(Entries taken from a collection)
☆ ☆ ☆

-- ==== Sys2Proof/Laws/Frames.lean ====
section
/-! SUPPORT. What the shared operations leave unchanged, one lemma per field and object: the own writes of a record, events,
and the changes of one numbered object. -/

namespace Sys2Proof.Machine

/-! ### Own writes and events -/

@[simp] theorem rwSubmit_cu (o : OwnRequest) (s : State) : (rwSubmit o s).cu = s.cu := by unfold rwSubmit; split <;> rfl
@[simp] theorem rwSubmit_tb (o : OwnRequest) (s : State) : (rwSubmit o s).tb = s.tb := by unfold rwSubmit; split <;> rfl
@[simp] theorem rwSubmit_fm (o : OwnRequest) (s : State) : (rwSubmit o s).fm = s.fm := by unfold rwSubmit; split <;> rfl
@[simp] theorem rwSubmit_bt (o : OwnRequest) (s : State) : (rwSubmit o s).bt = s.bt := by unfold rwSubmit; split <;> rfl
@[simp] theorem rwSubmit_ga (o : OwnRequest) (s : State) : (rwSubmit o s).ga = s.ga := by unfold rwSubmit; split <;> rfl
@[simp] theorem rwSubmit_ru (o : OwnRequest) (s : State) : (rwSubmit o s).ru = s.ru := by unfold rwSubmit; split <;> rfl
@[simp] theorem rwSubmit_dm (o : OwnRequest) (s : State) : (rwSubmit o s).dm = s.dm := by unfold rwSubmit; split <;> rfl
@[simp] theorem rwSubmit_mu (o : OwnRequest) (s : State) : (rwSubmit o s).mu = s.mu := by unfold rwSubmit; split <;> rfl
@[simp] theorem rwSubmit_pending (o : OwnRequest) (s : State) : (rwSubmit o s).pending = s.pending := by unfold rwSubmit; split <;> rfl
@[simp] theorem rwSubmit_lpu_mode (o : OwnRequest) (s : State) : (rwSubmit o s).lpu.mode = s.lpu.mode := by unfold rwSubmit; split <;> rfl
@[simp] theorem rwSubmit_lpu_strapBase (o : OwnRequest) (s : State) : (rwSubmit o s).lpu.strapBase = s.lpu.strapBase := by unfold rwSubmit; split <;> rfl
@[simp] theorem rwSubmit_lpu_strapInit (o : OwnRequest) (s : State) : (rwSubmit o s).lpu.strapInit = s.lpu.strapInit := by unfold rwSubmit; split <;> rfl
@[simp] theorem rwSubmit_lpu_depth (o : OwnRequest) (s : State) : (rwSubmit o s).lpu.depth = s.lpu.depth := by unfold rwSubmit; split <;> rfl
@[simp] theorem rwSubmit_lpu_rings (o : OwnRequest) (s : State) : (rwSubmit o s).lpu.rings = s.lpu.rings := by unfold rwSubmit; split <;> rfl
@[simp] theorem rwSubmit_lpu_windows (o : OwnRequest) (s : State) : (rwSubmit o s).lpu.windows = s.lpu.windows := by unfold rwSubmit; split <;> rfl
@[simp] theorem rwSubmit_lpu_monitors (o : OwnRequest) (s : State) : (rwSubmit o s).lpu.monitors = s.lpu.monitors := by unfold rwSubmit; split <;> rfl
@[simp] theorem rwSubmit_lpu_latches (o : OwnRequest) (s : State) : (rwSubmit o s).lpu.latches = s.lpu.latches := by unfold rwSubmit; split <;> rfl
@[simp] theorem rwSubmit_lpu_holds (o : OwnRequest) (s : State) : (rwSubmit o s).lpu.holds = s.lpu.holds := by unfold rwSubmit; split <;> rfl
@[simp] theorem rwSubmit_lpu_forwarding (o : OwnRequest) (s : State) : (rwSubmit o s).lpu.forwarding = s.lpu.forwarding := by unfold rwSubmit; split <;> rfl
@[simp] theorem rwSubmit_lpu_waitingCount (o : OwnRequest) (s : State) : (rwSubmit o s).lpu.waitingCount = s.lpu.waitingCount := by unfold rwSubmit; split <;> rfl
@[simp] theorem rwSubmit_lpu_foreignWrites (o : OwnRequest) (s : State) : (rwSubmit o s).lpu.foreignWrites = s.lpu.foreignWrites := by unfold rwSubmit; split <;> rfl
@[simp] theorem rwSubmit_lpu_unauthReads (o : OwnRequest) (s : State) : (rwSubmit o s).lpu.unauthReads = s.lpu.unauthReads := by unfold rwSubmit; split <;> rfl
@[simp] theorem rwSubmit_lpu_windowWrites (o : OwnRequest) (s : State) : (rwSubmit o s).lpu.windowWrites = s.lpu.windowWrites := by unfold rwSubmit; split <;> rfl
@[simp] theorem rwSubmit_lpu_decidedReads (o : OwnRequest) (s : State) : (rwSubmit o s).lpu.decidedReads = s.lpu.decidedReads := by unfold rwSubmit; split <;> rfl
@[simp] theorem rwSubmit_lpu_issued (o : OwnRequest) (s : State) : (rwSubmit o s).lpu.issued = s.lpu.issued := by unfold rwSubmit; split <;> rfl
@[simp] theorem rwSubmit_lpu_answers (o : OwnRequest) (s : State) : (rwSubmit o s).lpu.answers = s.lpu.answers := by unfold rwSubmit; split <;> rfl
@[simp] theorem rwSubmit_lpu_resetAsserted (o : OwnRequest) (s : State) : (rwSubmit o s).lpu.resetAsserted = s.lpu.resetAsserted := by unfold rwSubmit; split <;> rfl
@[simp] theorem rwSubmit_rw_mask (o : OwnRequest) (s : State) : (rwSubmit o s).rw.mask = s.rw.mask := by unfold rwSubmit; split <;> rfl
@[simp] theorem rwSubmit_rw_pendingBilling (o : OwnRequest) (s : State) : (rwSubmit o s).rw.pendingBilling = s.rw.pendingBilling := by unfold rwSubmit; split <;> rfl
@[simp] theorem rwSubmit_rw_noticeResult (o : OwnRequest) (s : State) : (rwSubmit o s).rw.noticeResult = s.rw.noticeResult := by unfold rwSubmit; split <;> rfl
@[simp] theorem rwSubmit_rw_noticeEvent (o : OwnRequest) (s : State) : (rwSubmit o s).rw.noticeEvent = s.rw.noticeEvent := by unfold rwSubmit; split <;> rfl
@[simp] theorem rwSubmit_rw_noticeBilling (o : OwnRequest) (s : State) : (rwSubmit o s).rw.noticeBilling = s.rw.noticeBilling := by unfold rwSubmit; split <;> rfl
@[simp] theorem rwSubmit_rw_noticeLine (o : OwnRequest) (s : State) : (rwSubmit o s).rw.noticeLine = s.rw.noticeLine := by unfold rwSubmit; split <;> rfl
@[simp] theorem rwSubmit_rw_badIndexWrites (o : OwnRequest) (s : State) : (rwSubmit o s).rw.badIndexWrites = s.rw.badIndexWrites := by unfold rwSubmit; split <;> rfl
@[simp] theorem rwSubmit_rw_ownWriteErrors (o : OwnRequest) (s : State) : (rwSubmit o s).rw.ownWriteErrors = s.rw.ownWriteErrors := by unfold rwSubmit; split <;> rfl
@[simp] theorem rwSubmit_rw_checkpointsLost (o : OwnRequest) (s : State) : (rwSubmit o s).rw.checkpointsLost = s.rw.checkpointsLost := by unfold rwSubmit; split <;> rfl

☆ ☆ ☆

◆ Assignment ◆
Examine the data above and state how many of its lines contain the word "object", with no further remarks.

◆ Solution ◆
2